That doesn't make SMTP (or Ethereum) itself a scam. But it's also undeniable that a platform for scams doesn't have a positive impact on the world.

> Because the vast majority of people doesn't understand anything about it. And most don't want to because they've already made up their mind. You just have to look at any thread about crypto and it's full of misinformation and idiotic takes from people who obviously have no idea what they're talking about. E.g. threads on some kind of centralized exchange scam that has with comments like "I thought crypto was decentralized"

Ok but I do understand it, I also understand how cool the concept of the blockchain is _but_ real application of the blockchain outside of crypto is practically non-existent or could be better served by not using a blockchain.

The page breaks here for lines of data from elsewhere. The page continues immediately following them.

-- ==== Sys2Proof/Syntax.lean ====
section
/-! DEFINITION. Syntax: the enumerated operand types (spec 10_state.md R37), the kinds of the bit-slice unit
(30_encoding.md R73), and the instructions, one constructor for each row of spec/opcode_table.json (R134). A sub-code
value that the table gives a row of its own (system-control func, branch condition, load-immediate type, precision,
cast pair) is part of the constructor; the operands are the row's used fields (R132) at their widths (R133). -/
namespace Sys2Proof

/-- The three float precisions, IEEE binary16, binary32 and binary64 (R37, R124, R461). -/
inductive FloatPrec
  | half | single | double
  deriving DecidableEq, Repr, Inhabited

/-- The 13 branch conditions (R37, R122). -/
inductive BranchCond
  | always | eq | ez | lt | le | ltu | leu | ne | nz | ge | gt | geu | gtu
  deriving DecidableEq, Repr

/-- The 8 load-immediate types (R37, R123). -/
inductive LiType
  | lli | llis | lui | luis | lti | ltis | ltui | ltuis
  deriving DecidableEq, Repr

/-- The compare-order flag of `cmpi` (R37, R125). -/
inductive CompareOrder
  | registerFirst | immediateFirst
  deriving DecidableEq, Repr

/-- The five instruction formats (R2, R38). -/
inductive Format
  | e | r | m | f | b
  deriving DecidableEq, Repr

/-- The 16 operations of the arithmetic and bitwise family (R115, 46_alu.md). -/
inductive AluOp
  | add | sub | imul | idiv | umul | udiv | rem | mod
  | and | or | nor | xor | shl | asr | lsr | bit
  deriving DecidableEq, Repr

/-- The helpers that may answer an absent result (R444). -/
inductive DivOp
  | idiv | udiv | rem | mod
  deriving DecidableEq, Repr

/-- The helpers whose result at an amount of 64 or more is a parameter (R441, R442). -/
inductive ShiftOp
  | shl | shr | asr
  deriving DecidableEq, Repr

/-- The 16 operations of the float family (R400, R460). -/
inductive FloatOp
  | fcmp | fto | ffrom | fneg | fabs | fadd | fsub | fmul | fdiv | fma | fsqrt | fmin | fmax | fsat | fcnv | fnan
  deriving DecidableEq, Repr

/-- The slice kinds of the bit-slice unit (R73). -/
inductive SliceKind
  | bool | nibble | u8 | u16 | u32 | u64
  deriving DecidableEq, Repr

/-- The containers of the bit-slice unit (R73, R77). -/
inductive Container
  | nibble | u8 | u16 | u32 | u64
  deriving DecidableEq, Repr

/-- W(S), the width of a slice kind in bits (R73). -/
abbrev SliceKind.width : SliceKind → Nat
  | .bool => 1 | .nibble => 4 | .u8 => 8 | .u16 => 16 | .u32 => 32 | .u64 => 64

/-- W(C), the width of a container in bits (R73, R77). -/
abbrev Container.width : Container → Nat
  | .nibble => 4 | .u8 => 8 | .u16 => 16 | .u32 => 32 | .u64 => 64

/-- A format record over numbers of any size: what a model with wide operands gives a pack unit (R107, decision D31).
A format uses the fields it has. -/
structure WideRec where
  rde : Nat := 0
  rs1 : Nat := 0
  rs2 : Nat := 0
  func : Nat := 0
  imm : Nat := 0
  deriving DecidableEq, Repr

/-- The 98 mnemonics of rules R120 to R123 (R137), the `mnemonic` output of the decoder port (R142). -/
inductive Mnemonic
  | int | iret | ires | usr | outr | outi | inr | ini | jal | jalr
  | ret | retr | bra | beq | bez | blt | ble | bltu | bleu | bne
  | bnz | bge | bgt | bgeu | bgtu | push | pop | enter | leave | lli
  | llis | lui | luis | lti | ltis | ltui | ltuis | lw | lh | lhs
  | lq | lqs | lb | lbs | sw | sh | sq | sb | cmpr | cmpi
  | addr | addi | subr | subi | imulr | imuli | idivr | idivi | umulr | umuli
  | udivr | udivi | remr | remi | modr | modi | andr | andi | orr | ori
  | norr | nori | xorr | xori | shlr | shli | asrr | asri | lsrr | lsri
  | bitr | biti | fcmp | fto | ffrom | fneg | fabs | fadd | fsub | fmul
  | fdiv | fma | fsqrt | fmin | fmax | fsat | fcnv | fnan
  deriving DecidableEq, Repr

/-- The instructions that an opcode selects alone, with no sub-code: SINGLE(m) of R110. 55 values. -/
inductive SingleOp
  | outr | outi | inr | ini
  | jal | jalr | ret | retr
  | push | pop | enter | leave
  | lw | lh | lhs | lq | lqs | lb | lbs | sw | sh | sq | sb
  | cmpr
  | aluReg (op : AluOp)
  | aluImm (op : AluOp)
  deriving DecidableEq, Repr

/-- The four operations of system control, told apart by its sub-code (R121). -/
inductive SysctlOp
  | int | iret | ires | usr
  deriving DecidableEq, Repr

/-- The float operations whose sub-code is one precision, FLOAT(m) of R110: all but the cast (R116). -/
inductive PrecOp
  | fcmp | fto | ffrom | fneg | fabs | fadd | fsub | fmul | fdiv | fma | fsqrt | fmin | fmax | fsat | fnan
  deriving DecidableEq, Repr

/-- What an opcode selects: the kinds of R110. 76 values (R137). -/
inductive OpKind
  | single (m : SingleOp)
  | sysctl
  | branch
  | loadImm
  | cmpi
  | float (op : PrecOp)
  | fcnv
  deriving DecidableEq, Repr

/-- What a variant is, apart from its operands: its kind and its decoded sub-code (R39, R110). -/
inductive Head
  | single (m : SingleOp)
  | sysctl (op : SysctlOp)
  | branch (c : BranchCond)
  | loadImm (t : LiType)
  | cmpi (o : CompareOrder)
  | float (op : PrecOp) (p : FloatPrec)
  | fcnv (src dst : FloatPrec)
  deriving DecidableEq, Repr

/-- The kind of a head. -/
def Head.kind : Head → OpKind
  | .single m => .single m
  | .sysctl _ => .sysctl
  | .branch _ => .branch
  | .loadImm _ => .loadImm
  | .cmpi _ => .cmpi
  | .float op _ => .float op
  | .fcnv _ _ => .fcnv

/-- The 4-bit fields of the formats, and the operands that are named after them (R90, R132). -/
inductive NibbleField
  | rde | rs1 | rs2 | func
  deriving DecidableEq, Repr

/-- An instruction: one constructor for each of the 136 rows of spec/opcode_table.json (R134, R137). Operand names are
the table's: `rde`, `rs1`, `rs2` register identifiers, `func` the load/store shift amount, `imm` the raw immediate
(R108), `intr` the interrupt identifier, `order` the compare order. -/
inductive Instr
  -- System control (R200 to R204)
  | int (intr : IntId)
  | iret
  | ires
  | usr (rde : RegId)
  -- Port I/O (R205 to R209)
  | outr (rde rs1 : RegId)
  | outi (rs1 : RegId) (imm : Port)
  | inr (rde rs1 : RegId)
  | ini (rde : RegId) (imm : Port)
  -- Control flow (R230 to R234)
  | jal (rs1 : RegId) (imm : BitVec 16)
  | jalr (rde rs1 : RegId) (imm : BitVec 16)
  | ret
  | retr (rs1 : RegId)
  -- Branch (R235 to R248)
  | bra (imm : BitVec 20)
  | beq (imm : BitVec 20)
  | bez (imm : BitVec 20)
  | blt (imm : BitVec 20)
  | ble (imm : BitVec 20)
  | bltu (imm : BitVec 20)
  | bleu (imm : BitVec 20)
  | bne (imm : BitVec 20)
  | bnz (imm : BitVec 20)
  | bge (imm : BitVec 20)
  | bgt (imm : BitVec 20)
  | bgeu (imm : BitVec 20)
  | bgtu (imm : BitVec 20)
  -- Stack (R270 to R274)
  | push (rs1 : RegId)
  | pop (rde : RegId)
  | enter
  | leave
  -- Load immediate (R290 to R298)
  | lli (rde : RegId) (imm : BitVec 16)
  | llis (rde : RegId) (imm : BitVec 16)
  | lui (rde : RegId) (imm : BitVec 16)
  | luis (rde : RegId) (imm : BitVec 16)
  | lti (rde : RegId) (imm : BitVec 16)
  | ltis (rde : RegId) (imm : BitVec 16)
  | ltui (rde : RegId) (imm : BitVec 16)
  | ltuis (rde : RegId) (imm : BitVec 16)
  -- Indexed loads and stores (R310 to R321)
  | lw (rde rs1 rs2 : RegId) (func : Nibble) (imm : BitVec 8)
  | lh (rde rs1 rs2 : RegId) (func : Nibble) (imm : BitVec 8)
  | lhs (rde rs1 rs2 : RegId) (func : Nibble) (imm : BitVec 8)
  | lq (rde rs1 rs2 : RegId) (func : Nibble) (imm : BitVec 8)
  | lqs (rde rs1 rs2 : RegId) (func : Nibble) (imm : BitVec 8)
  | lb (rde rs1 rs2 : RegId) (func : Nibble) (imm : BitVec 8)
  | lbs (rde rs1 rs2 : RegId) (func : Nibble) (imm : BitVec 8)
  | sw (rde rs1 rs2 : RegId) (func : Nibble) (imm : BitVec 8)
  | sh (rde rs1 rs2 : RegId) (func : Nibble) (imm : BitVec 8)
  | sq (rde rs1 rs2 : RegId) (func : Nibble) (imm : BitVec 8)
  | sb (rde rs1 rs2 : RegId) (func : Nibble) (imm : BitVec 8)
  -- Compare (R340 to R342)
  | cmpr (rde rs1 : RegId)
  | cmpi (order : CompareOrder) (rde : RegId) (imm : BitVec 16)
  -- Arithmetic and bitwise (R350 to R382)
  | addr (rde rs1 rs2 : RegId)
  | addi (rde rs1 : RegId) (imm : BitVec 16)
  | subr (rde rs1 rs2 : RegId)
  | subi (rde rs1 : RegId) (imm : BitVec 16)
  | imulr (rde rs1 rs2 : RegId)
  | imuli (rde rs1 : RegId) (imm : BitVec 16)
  | idivr (rde rs1 rs2 : RegId)
  | idivi (rde rs1 : RegId) (imm : BitVec 16)
  | umulr (rde rs1 rs2 : RegId)
  | umuli (rde rs1 : RegId) (imm : BitVec 16)
  | udivr (rde rs1 rs2 : RegId)
  | udivi (rde rs1 : RegId) (imm : BitVec 16)
  | remr (rde rs1 rs2 : RegId)
  | remi (rde rs1 : RegId) (imm : BitVec 16)
  | modr (rde rs1 rs2 : RegId)
  | modi (rde rs1 : RegId) (imm : BitVec 16)
  | andr (rde rs1 rs2 : RegId)
  | andi (rde rs1 : RegId) (imm : BitVec 16)
  | orr (rde rs1 rs2 : RegId)
  | ori (rde rs1 : RegId) (imm : BitVec 16)
  | norr (rde rs1 rs2 : RegId)
  | nori (rde rs1 : RegId) (imm : BitVec 16)
  | xorr (rde rs1 rs2 : RegId)
  | xori (rde rs1 : RegId) (imm : BitVec 16)
  | shlr (rde rs1 rs2 : RegId)
  | shli (rde rs1 : RegId) (imm : BitVec 16)
  | asrr (rde rs1 rs2 : RegId)
  | asri (rde rs1 : RegId) (imm : BitVec 16)
  | lsrr (rde rs1 rs2 : RegId)
  | lsri (rde rs1 : RegId) (imm : BitVec 16)
  | bitr (rde rs1 rs2 : RegId)
  | biti (rde rs1 : RegId) (imm : BitVec 16)
  -- Floating point (R400 to R416)
  | fcmpF16 (rde rs1 : RegId)
  | fcmpF32 (rde rs1 : RegId)
  | fcmpF64 (rde rs1 : RegId)
  | ftoF16 (rde rs1 : RegId)
  | ftoF32 (rde rs1 : RegId)
  | ftoF64 (rde rs1 : RegId)
  | ffromF16 (rde rs1 : RegId)
  | ffromF32 (rde rs1 : RegId)
  | ffromF64 (rde rs1 : RegId)
  | fnegF16 (rde rs1 : RegId)
  | fnegF32 (rde rs1 : RegId)
  | fnegF64 (rde rs1 : RegId)
  | fabsF16 (rde rs1 : RegId)
  | fabsF32 (rde rs1 : RegId)
  | fabsF64 (rde rs1 : RegId)
  | faddF16 (rde rs1 rs2 : RegId)
  | faddF32 (rde rs1 rs2 : RegId)
  | faddF64 (rde rs1 rs2 : RegId)
  | fsubF16 (rde rs1 rs2 : RegId)
  | fsubF32 (rde rs1 rs2 : RegId)
  | fsubF64 (rde rs1 rs2 : RegId)
  | fmulF16 (rde rs1 rs2 : RegId)
  | fmulF32 (rde rs1 rs2 : RegId)
  | fmulF64 (rde rs1 rs2 : RegId)
  | fdivF16 (rde rs1 rs2 : RegId)
  | fdivF32 (rde rs1 rs2 : RegId)
  | fdivF64 (rde rs1 rs2 : RegId)
  | fmaF16 (rde rs1 rs2 : RegId)
  | fmaF32 (rde rs1 rs2 : RegId)
  | fmaF64 (rde rs1 rs2 : RegId)
  | fsqrtF16 (rde rs1 : RegId)
  | fsqrtF32 (rde rs1 : RegId)
  | fsqrtF64 (rde rs1 : RegId)
  | fminF16 (rde rs1 rs2 : RegId)
  | fminF32 (rde rs1 rs2 : RegId)
  | fminF64 (rde rs1 rs2 : RegId)
  | fmaxF16 (rde rs1 rs2 : RegId)
  | fmaxF32 (rde rs1 rs2 : RegId)
  | fmaxF64 (rde rs1 rs2 : RegId)
  | fsatF16 (rde rs1 : RegId)
  | fsatF32 (rde rs1 : RegId)
  | fsatF64 (rde rs1 : RegId)
  | fcnvF16F16 (rde rs1 : RegId)
  | fcnvF16F32 (rde rs1 : RegId)
  | fcnvF16F64 (rde rs1 : RegId)
  | fcnvF32F16 (rde rs1 : RegId)
  | fcnvF32F32 (rde rs1 : RegId)
  | fcnvF32F64 (rde rs1 : RegId)
  | fcnvF64F16 (rde rs1 : RegId)
  | fcnvF64F32 (rde rs1 : RegId)
  | fcnvF64F64 (rde rs1 : RegId)
  | fnanF16 (rde rs1 : RegId)
  | fnanF32 (rde rs1 : RegId)
  | fnanF64 (rde rs1 : RegId)
  deriving DecidableEq, Repr

end Sys2Proof
end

As for snarky comments about “I thought crypto was decentralized”. Yes it’s snarky but it’s a totally valid criticism. You don’t get to extol the virtues of something if 99% of people don’t make use of it because it’s entirely too difficult to do for the layman. “If you don’t own your keys, you don’t own your coins”, cool but if it takes a career in CS to protect and backup your keys it’s not going to catch on.

Why do people put their (fiat) money in a bank instead of schlepping around all their cash or storing it themselves? Convenience, and crypto didn’t really address or fix any of that. In fact, in a number of ways, crypto is worse in things like transaction times. And don’t talk to me about lightning or similar concepts which require some level of centralization or trust outside of the base crypto guarantees. Centralized crypto was inevitable and people arguing differently don’t live in reality. That fight was lost decades ago when it comes to tech and nothing indicates that the tide is turning there.

> Ok but I do understand it, I also understand how cool the concept of the blockchain is _but_ real application of the blockchain outside of crypto is practically non-existent or could be better served by not using a blockchain.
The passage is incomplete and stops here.